**Exercise instructions**
Starting with the line that contains "x.toNat / 8)) →" and stopping after the line that contains "POLICY are written", return each line below exactly as written, with no others.

Saved data entries
-- ==== Sys2Proof/Certificates/Slice0/Obligations.lean ====
section
/-! DEFINITION. The statements for the provers, by the spec's numbered rules: encoding (R50 to R62), the commands (R76 to
R79, R99, R120 to R122) with their faults and frames (R130 to R137), the step (R60, R100, R150 to R161), the codec (R31,
R42, R70 to R82), the engine (R90 to R109) and the invariants (R26). -/

open Sys2Proof Sys2Proof.Machine

/-! ## Encoding -/

/-- Words written out bit by bit from the formats of R51 to R54, one per row and one per illegal pattern of R57, decode
to what they stand for (30_encoding.md section 7; V1 to V24). -/
def Obligations.KnownWordsDecode : Prop :=
  decode 0b0000_000_00000000000000000#24 = .legal .nop ∧
  decode 0b0001_000_0000_0_000101_000011#24 = .legal (.rdpx 3 5) ∧
  decode 0b0010_000_0000_1_000000_000111#24 = .legal (.wrpx 7 0 true) ∧
  decode 0b0010_000_0000_0_001011_001010#24 = .legal (.wrpx 10 11 false) ∧
  decode 0b0011_000_111111111_10100101#24 = .legal (.ldb 511 0xA5) ∧
  decode 0b0100_000_000000010_00000000#24 = .legal (.rdb 2) ∧
  decode 0b0101_000_000000000000_1_1000#24 = .legal (.cfg .toroidal 8) ∧
  decode 0b0110_000_00000000000000000#24 = .legal .evolve ∧
  decode 0b0111_000_00000000000000000#24 = .legal .stat ∧
  decode 0x800000#24 = .illegal .reservedOpcode ∧
  decode 0x020000#24 = .illegal .rzNotZero ∧
  decode 0x110000#24 = .illegal .pzNotZero ∧
  decode 0x101000#24 = .illegal .rdpxWithV ∧
  decode 0x400201#24 = .illegal .rdbWithData ∧
  decode 0x500020#24 = .illegal .czNotZero ∧
  decode 0x600001#24 = .illegal .zzNotZero

/-- R58: "Encoding then decoding a legal command returns it", for every command and every operand. -/
def Obligations.DecodeOfEncode : Prop :=
  ∀ i : Instr, decode (encode i) = .legal i

/-- R58: "decoding then encoding a legal word returns it", for every 24-bit word. -/
def Obligations.EncodeOfDecode : Prop :=
  ∀ (w : CmdWord) (i : Instr), decode w = .legal i → encode i = w

/-- R55: "a word w is the command of a row exactly when w & mask == match", the rows are disjoint, and "every word that
matches no row is illegal". -/
def Obligations.DecodeFollowsTheOpcodeMap : Prop :=
  (∀ (w : CmdWord) (r : OpRow), r ∈ opcodeTable →
    (r.matches w = true ↔ ∃ i, decode w = .legal i ∧ opRow i = r)) ∧
  (∀ (w : CmdWord) (r r' : OpRow), r ∈ opcodeTable → r' ∈ opcodeTable →
    r.matches w = true → r'.matches w = true → r = r') ∧
  (∀ w : CmdWord, (∀ r ∈ opcodeTable, r.matches w = false) ↔ ∃ why, decode w = .illegal why)

/-- R57: a word is ILLEGAL exactly when one of the clauses (a) to (e) holds. -/
def Obligations.IllegalExactlyByTheFiveClauses : Prop :=
  ∀ w : CmdWord, (∃ why, decode w = .illegal why) ↔
    (w.badOpcode = true ∨ w.badRz = true ∨ w.badReserved = true ∨ w.badRdpxV = true ∨ w.badRdbData = true)

/-- R56: the operands are the fields cmd[5:0], cmd[11:6], cmd[12], cmd[16:8], cmd[7:0], cmd[4], cmd[3:0], unsigned,
unscaled; and `cmd = (op << 20) | operand` with the four formats' operands. -/
def Obligations.OperandsAreTheWordsFields : Prop :=
  (∀ (w : CmdWord) (x y : Coord), decode w = .legal (.rdpx x y) →
    x.toNat = w.toNat % 64 ∧ y.toNat = w.toNat / 64 % 64) ∧
  (∀ (w : CmdWord) (x y : Coord) (v : Bool), decode w = .legal (.wrpx x y v) →
    x.toNat = w.toNat % 64 ∧ y.toNat = w.toNat / 64 % 64 ∧ v.toNat = w.toNat / 4096 % 2) ∧
  (∀ (w : CmdWord) (idx : Idx) (data : Byte), decode w = .legal (.ldb idx data) →
    idx.toNat = w.toNat / 256 % 512 ∧ data.toNat = w.toNat % 256) ∧
  (∀ (w : CmdWord) (idx : Idx), decode w = .legal (.rdb idx) → idx.toNat = w.toNat / 256 % 512) ∧
  (∀ (w : CmdWord) (p : Policy) (m : BitVec 4), decode w = .legal (.cfg p m) →
    m.toNat = w.toNat % 16 ∧ (p = .toroidal ↔ w.toNat / 16 % 2 = 1)) ∧
  (∀ (x y : Coord) (v : Bool), (encode (.wrpx x y v)).toNat =
    (2 <<< 20) ||| ((v.toNat <<< 12) ||| (y.toNat <<< 6) ||| x.toNat)) ∧
  (∀ x y : Coord, (encode (.rdpx x y)).toNat = (1 <<< 20) ||| ((y.toNat <<< 6) ||| x.toNat)) ∧
  (∀ (idx : Idx) (data : Byte), (encode (.ldb idx data)).toNat =
    (3 <<< 20) ||| ((idx.toNat <<< 8) ||| data.toNat)) ∧
  (∀ idx : Idx, (encode (.rdb idx)).toNat = (4 <<< 20) ||| (idx.toNat <<< 8)) ∧
  (∀ (p : Policy) (m : BitVec 4), (encode (.cfg p m)).toNat =
    (5 <<< 20) ||| ((p.toBit.toNat <<< 4) ||| m.toNat)) ∧
  encode .nop = 0x000000 ∧ encode .evolve = 0x600000 ∧ encode .stat = 0x700000

/-- R61: a line with an operand out of range is an assembler error, every word of an assembled line is legal, and the CFG word
holds N/8 and the policy. R62: SETPX, CLRPX, FILL, CLRG, SEED and DUMP expand to the listed commands in ascending index. That a
SEED line without a byte is refused is the model's choice (log entry 17). -/
def Obligations.AssemblerLinesExpandAsListed : Prop :=
  (∀ l : AsmLine, assembleWords l = none ↔ l.wellFormed = false) ∧
  (∀ (l : AsmLine) (ws : List CmdWord), assembleWords l = some ws → ∀ w ∈ ws, w.wellFormed = true) ∧
  (∀ x y : Nat, x < 64 → y < 64 →
    assembleWords (.setpx x y) = assembleWords (.wrpx x y 1) ∧
    assembleWords (.clrpx x y) = assembleWords (.wrpx x y 0) ∧
    assembleWords (.wrpx x y 1) = some [BitVec.ofNat 24 (0x200000 + 4096 + y * 64 + x)]) ∧
  (∀ b : Nat, b < 256 →
    assembleWords (.fill b) = some ((List.range 512).map fun i => BitVec.ofNat 24 (0x300000 + i * 256 + b))) ∧
  assembleWords .clrg = assembleWords (.fill 0) ∧
  (∀ bs : List Nat, 1 ≤ bs.length → bs.length ≤ 512 → (∀ b ∈ bs, b < 256) →
    ∃ ws, assembleWords (.seed bs) = some ws ∧ ws.length = bs.length ∧
      ∀ (i b : Nat), bs[i]? = some b → ws[i]? = some (BitVec.ofNat 24 (0x300000 + i * 256 + b))) ∧
  (∀ n : Nat, 1 ≤ n → n ≤ 512 →
    assembleWords (.dump n) = some ((List.range n).map fun i => BitVec.ofNat 24 (0x400000 + i * 256))) ∧
  (∀ (n : Nat) (p : Policy), n % 8 = 0 → n ≤ 120 →
    assembleWords (.cfg n p) = some [BitVec.ofNat 24 (0x500000 + p.toBit.toNat * 16 + n / 8)])

/-! ## The commands: result, completion, faults -/

/-- R120: NOP responds (0, 0x0000) and changes nothing; in the fault state it is refused with (1, CAUSE). -/
def Obligations.NopRespondsAndChangesNothing : Prop :=
  ∀ s : State,
    (s.fault = false → exec .nop s = .next { s with responses := s.responses ++ [⟨false, 0x0000⟩] }) ∧
    (s.fault = true → exec .nop s = .next { s with responses := s.responses ++ [⟨true, zext16 s.cause⟩] })

/-- R76: RDPX outside the fault state. Not configured: NOCFG. A coordinate not below N: COORD. Else the response is bit
7 - (x mod 8) of byte y × N8 + x div 8 of the front bank, zero-extended, and no state is written. -/
def Obligations.RdpxRespondsTheCell : Prop :=
  ∀ (s : State) (x y : Coord), s.fault = false →
    (s.n8 = 0#4 → exec (.rdpx x y) s = .next (raiseFault s .nocfg)) ∧
    (s.n8 ≠ 0#4 → (8 * s.n8.toNat ≤ x.toNat ∨ 8 * s.n8.toNat ≤ y.toNat) →
      exec (.rdpx x y) s = .next (raiseFault s .coord)) ∧
    (1 ≤ s.n8.toNat → s.n8.toNat ≤ 8 → x.toNat < 8 * s.n8.toNat → y.toNat < 8 * s.n8.toNat →
      exec (.rdpx x y) s = .next { s with
        responses := s.responses ++ [⟨false,
          if (readByte s s.front (BitVec.ofNat 9 (y.toNat * s.n8.toNat + x.toNat / 8))).getLsbD (7 - x.toNat % 8)
          then 0x0001 else 0x0000⟩] })

/-- R77: WRPX outside the fault state. NOCFG, then COORD, before any access, as RDPX. Else bit 7 - (x mod 8) of byte
y × N8 + x div 8 of the front bank becomes v, the other seven bits of it and every other byte of either bank keep their
values, no register changes, and the response is (0, 0x0000). -/
def Obligations.WrpxWritesOneCell : Prop :=
  ∀ (s : State) (x y : Coord) (v : Bool), s.fault = false →
    (s.n8 = 0#4 → exec (.wrpx x y v) s = .next (raiseFault s .nocfg)) ∧
    (s.n8 ≠ 0#4 → (8 * s.n8.toNat ≤ x.toNat ∨ 8 * s.n8.toNat ≤ y.toNat) →
      exec (.wrpx x y v) s = .next (raiseFault s .coord)) ∧
    (1 ≤ s.n8.toNat → s.n8.toNat ≤ 8 → x.toNat < 8 * s.n8.toNat → y.toNat < 8 * s.n8.toNat →
      ∃ t, exec (.wrpx x y v) s = .next t ∧
        (∀ j, j < 8 →
          (readByte t s.front (BitVec.ofNat 9 (y.toNat * s.n8.toNat + x.toNat / 8))).getLsbD j =
            if j = 7 - x.toNat % 8 then v
            else (readByte s s.front (BitVec.ofNat 9 (y.toNat * s.n8.toNat + x.toNat / 8))).getLsbD j) ∧
        (∀ (b : Bank) (i : Idx), ¬(b = s.front ∧ i = BitVec.ofNat 9 (y.toNat * s.n8.toNat + x.toNat / 8)) →
          readByte t b i = readByte s b i) ∧
        t = { s with g0 := t.g0, g1 := t.g1, responses := s.responses ++ [⟨false, 0x0000⟩] })

/-- R78: LDB outside the fault state, for every index, configured or not: byte idx of the front bank becomes data, every
other byte of either bank keeps its value, no register changes, and the response is (0, 0x0000). -/
def Obligations.LdbStoresTheByte : Prop :=
  ∀ (s : State) (idx : Idx) (data : Byte), s.fault = false →
    ∃ t, exec (.ldb idx data) s = .next t ∧
      readByte t s.front idx = data ∧
      (∀ (b : Bank) (i : Idx), ¬(b = s.front ∧ i = idx) → readByte t b i = readByte s b i) ∧
      t = { s with g0 := t.g0, g1 := t.g1, responses := s.responses ++ [⟨false, 0x0000⟩] }

/-- R79: RDB outside the fault state, for every index, configured or not: the response is byte idx of the front bank,
zero-extended, and no state is written. -/
def Obligations.RdbRespondsTheByte : Prop :=
  ∀ (s : State) (idx : Idx), s.fault = false →
    exec (.rdb idx) s = .next { s with
      responses := s.responses ++ [⟨false, BitVec.ofNat 16 (readByte s s.front idx).toNat⟩] }

/-- R121: CFG outside the fault state. n8 = 0 or n8 > 8: BADN, before any write. Else N8 and POLICY are written
together, nothing else changes, and the response is (0, 0x0000). -/
def Obligations.CfgWritesBothFieldsOrFaults : Prop :=
  ∀ (s : State) (p : Policy) (m : BitVec 4), s.fault = false →
    (m.toNat = 0 ∨ 8 < m.toNat → exec (.cfg p m) s = .next (raiseFault s .badn)) ∧
    (1 ≤ m.toNat → m.toNat ≤ 8 → exec (.cfg p m) s = .next { s with
      n8 := m, policy := p, responses := s.responses ++ [⟨false, 0x0000⟩] })

/-- R122, R16: STAT responds the status word, in the fault state too, and changes nothing. The word is FAULT in bit 0,
CAUSE in bits 3:1, FRONT in bit 4, POLICY in bit 5, N8 in bits 9:6, zero in bits 15:10. -/
def Obligations.StatRespondsTheStatusWord : Prop :=
  ∀ s : State, exec .stat s = .next { s with
    responses := s.responses ++ [⟨false, BitVec.ofNat 16
      (s.fault.toNat + 2 * s.cause.toNat + 16 * s.front.toNat + 32 * s.policy.toBit.toNat + 64 * s.n8.toNat)⟩] }
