-- ==== Sys2Proof/Laws/PerInstr.lean ====
section
/-! SUPPORT. Statements made per command, about the command as syntax: its word is a word of its own row of the opcode
map (30_encoding.md R55) with the row's opcode in bits 23:20 and rz = 0 (R50). -/

/-- The word of `i` has its row's opcode and rz = 0 (R50), and is a word of its row (R55). -/
def Sys2Proof.Laws.RowWord.Statement (i : Sys2Proof.Instr) : Prop :=
  Sys2Proof.fieldOp (Sys2Proof.encode i) = Sys2Proof.fieldOp (Sys2Proof.opRow i).mtch ∧
  Sys2Proof.fieldRz (Sys2Proof.encode i) = 0#3 ∧
  (Sys2Proof.opRow i).matches (Sys2Proof.encode i) = true

namespace Sys2Proof.Laws.RowWord

theorem op_rz_formatP (op : BitVec 4) (v : Bool) (y x : Coord) :
    fieldOp (formatP op v y x) = op ∧ fieldRz (formatP op v y x) = 0#3 := by
  have := formatP_toNat op v y x
  have := v.toNat_lt; have := y.isLt; have := x.isLt; have := op.isLt
  exact ⟨BitVec.eq_of_toNat_eq (by rw [fieldOp_toNat]; omega),
    BitVec.eq_of_toNat_eq (by rw [fieldRz_toNat]; show _ = 0; omega)⟩

theorem op_rz_formatB (op : BitVec 4) (idx : Idx) (data : Byte) :
    fieldOp (formatB op idx data) = op ∧ fieldRz (formatB op idx data) = 0#3 := by
  have := formatB_toNat op idx data
  have := idx.isLt; have := data.isLt; have := op.isLt
  exact ⟨BitVec.eq_of_toNat_eq (by rw [fieldOp_toNat]; omega),
    BitVec.eq_of_toNat_eq (by rw [fieldRz_toNat]; show _ = 0; omega)⟩

theorem op_rz_formatC (op : BitVec 4) (p : Policy) (n8 : BitVec 4) :
    fieldOp (formatC op p n8) = op ∧ fieldRz (formatC op p n8) = 0#3 := by
  have := formatC_toNat op p n8
  have := p.toBit.toNat_lt; have := n8.isLt; have := op.isLt
  exact ⟨BitVec.eq_of_toNat_eq (by rw [fieldOp_toNat]; omega),
    BitVec.eq_of_toNat_eq (by rw [fieldRz_toNat]; show _ = 0; omega)⟩

theorem nop : Statement .nop := by unfold Statement; decide

theorem rdpx (x y : Coord) : Statement (.rdpx x y) := by
  refine ⟨(op_rz_formatP 1#4 false y x).1.trans (show _ = fieldOp 0x100000 by decide), (op_rz_formatP 1#4 false y x).2, decide_eq_true ?_⟩
  apply BitVec.eq_of_getLsbD_eq; intro j hj
  simp only [opRow, encode, formatP]
  interval_cases j <;> simp only [BitVec.getLsbD_and, BitVec.getLsbD_append] <;> simp

theorem wrpx (x y : Coord) (v : Bool) : Statement (.wrpx x y v) := by
  refine ⟨(op_rz_formatP 2#4 v y x).1.trans (show _ = fieldOp 0x200000 by decide), (op_rz_formatP 2#4 v y x).2, decide_eq_true ?_⟩
  apply BitVec.eq_of_getLsbD_eq; intro j hj
  simp only [opRow, encode, formatP]
  interval_cases j <;> simp only [BitVec.getLsbD_and, BitVec.getLsbD_append] <;> simp

theorem ldb (idx : Idx) (data : Byte) : Statement (.ldb idx data) := by
  refine ⟨(op_rz_formatB 3#4 idx data).1.trans (show _ = fieldOp 0x300000 by decide), (op_rz_formatB 3#4 idx data).2, decide_eq_true ?_⟩
  apply BitVec.eq_of_getLsbD_eq; intro j hj
  simp only [opRow, encode, formatB]
  interval_cases j <;> simp only [BitVec.getLsbD_and, BitVec.getLsbD_append] <;> simp

theorem rdb (idx : Idx) : Statement (.rdb idx) := by
  refine ⟨(op_rz_formatB 4#4 idx 0#8).1.trans (show _ = fieldOp 0x400000 by decide), (op_rz_formatB 4#4 idx 0#8).2, decide_eq_true ?_⟩
  apply BitVec.eq_of_getLsbD_eq; intro j hj
  simp only [opRow, encode, formatB]
  interval_cases j <;> simp only [BitVec.getLsbD_and, BitVec.getLsbD_append] <;> simp

theorem cfg (policy : Policy) (n8 : BitVec 4) : Statement (.cfg policy n8) := by
  refine ⟨(op_rz_formatC 5#4 policy n8).1.trans (show _ = fieldOp 0x500000 by decide), (op_rz_formatC 5#4 policy n8).2, decide_eq_true ?_⟩
  apply BitVec.eq_of_getLsbD_eq; intro j hj
  simp only [opRow, encode, formatC]
  interval_cases j <;> simp only [BitVec.getLsbD_and, BitVec.getLsbD_append] <;> simp

theorem evolve : Statement .evolve := by unfold Statement; decide

theorem stat : Statement .stat := by unfold Statement; decide

end Sys2Proof.Laws.RowWord
end

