theorem eq_toroidal_iff {p : Policy} : p = .toroidal ↔ p.toBit.toNat = 1 := by cases p <;> decide

/-- Settles O6: a decoded operand is its field, and a format's bits are disjoint, so `|||` adds them. -/
theorem operandsAreTheWordsFields : Obligations.OperandsAreTheWordsFields := by
  refine ⟨fun w x y h => ?_, fun w x y v h => ?_, fun w idx data h => ?_, fun w idx h => ?_, fun w p m h => ?_,
    encode_wrpx_toNat, encode_rdpx_toNat, encode_ldb_toNat, encode_rdb_toNat, encode_cfg_toNat,
    by decide, by decide, by decide⟩
  · cases hasFields_of_decode h with
    | rdpx => exact ⟨fieldX_toNat w, fieldY_toNat w⟩
  · cases hasFields_of_decode h with
    | wrpx => exact ⟨fieldX_toNat w, fieldY_toNat w, fieldV_toNat w⟩
  · cases hasFields_of_decode h with
    | ldb => exact ⟨fieldIdx_toNat w, fieldData_toNat w⟩
  · cases hasFields_of_decode h with
    | rdb => exact fieldIdx_toNat w
  · cases hasFields_of_decode h with
    | cfg => exact ⟨fieldN8_toNat w, by rw [eq_toroidal_iff, fieldPolicy_toNat]; rfl⟩

end Sys2Proof
end

section
/-! PROOFS. The assembler's lines (30_encoding.md R61, R62). -/

namespace Sys2Proof.Machine

theorem assembleWords_of_wellFormed {l : AsmLine} (h : l.wellFormed = true) :
    assembleWords l = some ((expandLine l).map encode) := by
  simp [assembleWords, assemble, h]

theorem assembleWords_eq_none_iff (l : AsmLine) : assembleWords l = none ↔ l.wellFormed = false := by
  cases h : l.wellFormed
  · simp [assembleWords, assemble, h]
  · simp [assembleWords_of_wellFormed h]

/-- An assembled word is the word of a command, so it is legal (R57, R58). -/
theorem wellFormed_of_mem_assembleWords {l : AsmLine} {ws : List CmdWord} {w : CmdWord} (h : assembleWords l = some ws)
    (hw : w ∈ ws) : w.wellFormed = true := by
  obtain ⟨is, -, rfl⟩ := Option.map_eq_some_iff.1 h
  obtain ⟨i, -, rfl⟩ := List.mem_map.1 hw
  exact (hasFields_of_decode (decode_encode i)).wellFormed

/-! ### The words of operands in range -/

theorem encode_wrpx_ofNat {x y : Nat} (hx : x < 64) (hy : y < 64) :
    encode (.wrpx (BitVec.ofNat 6 x) (BitVec.ofNat 6 y) true) = BitVec.ofNat 24 (0x200000 + 4096 + y * 64 + x) := by
  apply BitVec.eq_of_toNat_eq
  simp only [encode, formatP_toNat, BitVec.toNat_ofNat, Bool.toNat_true]
  omega

theorem encode_ldb_ofNat {i b : Nat} (hi : i < 512) (hb : b < 256) :
    encode (.ldb (BitVec.ofNat 9 i) (BitVec.ofNat 8 b)) = BitVec.ofNat 24 (0x300000 + i * 256 + b) := by
  apply BitVec.eq_of_toNat_eq
  simp only [encode, formatB_toNat, BitVec.toNat_ofNat]
  omega

theorem encode_rdb_ofNat {i : Nat} (hi : i < 512) :
    encode (.rdb (BitVec.ofNat 9 i)) = BitVec.ofNat 24 (0x400000 + i * 256) := by
  apply BitVec.eq_of_toNat_eq
  simp only [encode, formatB_toNat, BitVec.toNat_ofNat]
  omega

theorem encode_cfg_ofNat {n : Nat} (p : Policy) (hn : n ≤ 120) :
    encode (.cfg p (BitVec.ofNat 4 (n / 8))) = BitVec.ofNat 24 (0x500000 + p.toBit.toNat * 16 + n / 8) := by
  have hp := p.toBit.toNat_lt
  apply BitVec.eq_of_toNat_eq
  simp only [encode, formatC_toNat, BitVec.toNat_ofNat]
  omega

/-! ### The expansions of R62 -/

theorem seedFrom_eq_mapIdx (i : Nat) (bs : List Nat) :
    seedFrom i bs = bs.mapIdx fun j b => .ldb (BitVec.ofNat 9 (i + j)) (BitVec.ofNat 8 b) := by
  induction bs generalizing i with
  | nil => rfl
  | cons b bs ih => simp [seedFrom, ih, List.mapIdx_cons, Nat.add_assoc, Nat.add_comm 1]

/-- The word of byte i of a SEED or a FILL. -/
theorem getElem?_seed {bs : List Nat} {i b : Nat} (hlen : bs.length ≤ 512) (h : bs[i]? = some b) (hb : b < 256) :
    ((seedFrom 0 bs).map encode)[i]? = some (BitVec.ofNat 24 (0x300000 + i * 256 + b)) := by
  have hi : i < bs.length := (List.getElem?_eq_some_iff.1 h).1
  simp [seedFrom_eq_mapIdx, h, encode_ldb_ofNat (Nat.lt_of_lt_of_le hi hlen) hb]

theorem assembleWords_setpx_clrpx {x y : Nat} (hx : x < 64) (hy : y < 64) :
    assembleWords (.setpx x y) = assembleWords (.wrpx x y 1) ∧
    assembleWords (.clrpx x y) = assembleWords (.wrpx x y 0) ∧
    assembleWords (.wrpx x y 1) = some [BitVec.ofNat 24 (0x200000 + 4096 + y * 64 + x)] := by
  simp [assembleWords, assemble, AsmLine.wellFormed, expandLine, hx, hy, encode_wrpx_ofNat]

theorem map_encode_seedFrom_replicate {n b : Nat} (hn : n ≤ 512) (hb : b < 256) :
    (seedFrom 0 (List.replicate n b)).map encode =
      (List.range n).map fun i => BitVec.ofNat 24 (0x300000 + i * 256 + b) := by
  refine List.ext_getElem (by simp [seedFrom_eq_mapIdx]) fun i _ hi => ?_
  rw [List.length_map, List.length_range] at hi
  simp [seedFrom_eq_mapIdx, encode_ldb_ofNat (Nat.lt_of_lt_of_le hi hn) hb]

**Solution for this problem**
        (∀ (b : Bank) (i : Idx), ¬(b = s.front ∧ i = BitVec.ofNat 9 (y.toNat * s.n8.toNat + x.toNat / 8)) →
          readByte t b i = readByte s b i) ∧
        t = { s with g0 := t.g0, g1 := t.g1, responses := s.responses ++ [⟨false, 0x0000⟩] })

/-- R78: LDB outside the fault state, for every index, configured or not: byte idx of the front bank becomes data, every
other byte of either bank keeps its value, no register changes, and the response is (0, 0x0000). -/
def Obligations.LdbStoresTheByte : Prop :=
  ∀ (s : State) (idx : Idx) (data : Byte), s.fault = false →
    ∃ t, exec (.ldb idx data) s = .next t ∧
      readByte t s.front idx = data ∧
      (∀ (b : Bank) (i : Idx), ¬(b = s.front ∧ i = idx) → readByte t b i = readByte s b i) ∧
      t = { s with g0 := t.g0, g1 := t.g1, responses := s.responses ++ [⟨false, 0x0000⟩] }

/-- R79: RDB outside the fault state, for every index, configured or not: the response is byte idx of the front bank,
zero-extended, and no state is written. -/
def Obligations.RdbRespondsTheByte : Prop :=
  ∀ (s : State) (idx : Idx), s.fault = false →
    exec (.rdb idx) s = .next { s with
      responses := s.responses ++ [⟨false, BitVec.ofNat 16 (readByte s s.front idx).toNat⟩] }

/-- R121: CFG outside the fault state. n8 = 0 or n8 > 8: BADN, before any write. Else N8 and POLICY are written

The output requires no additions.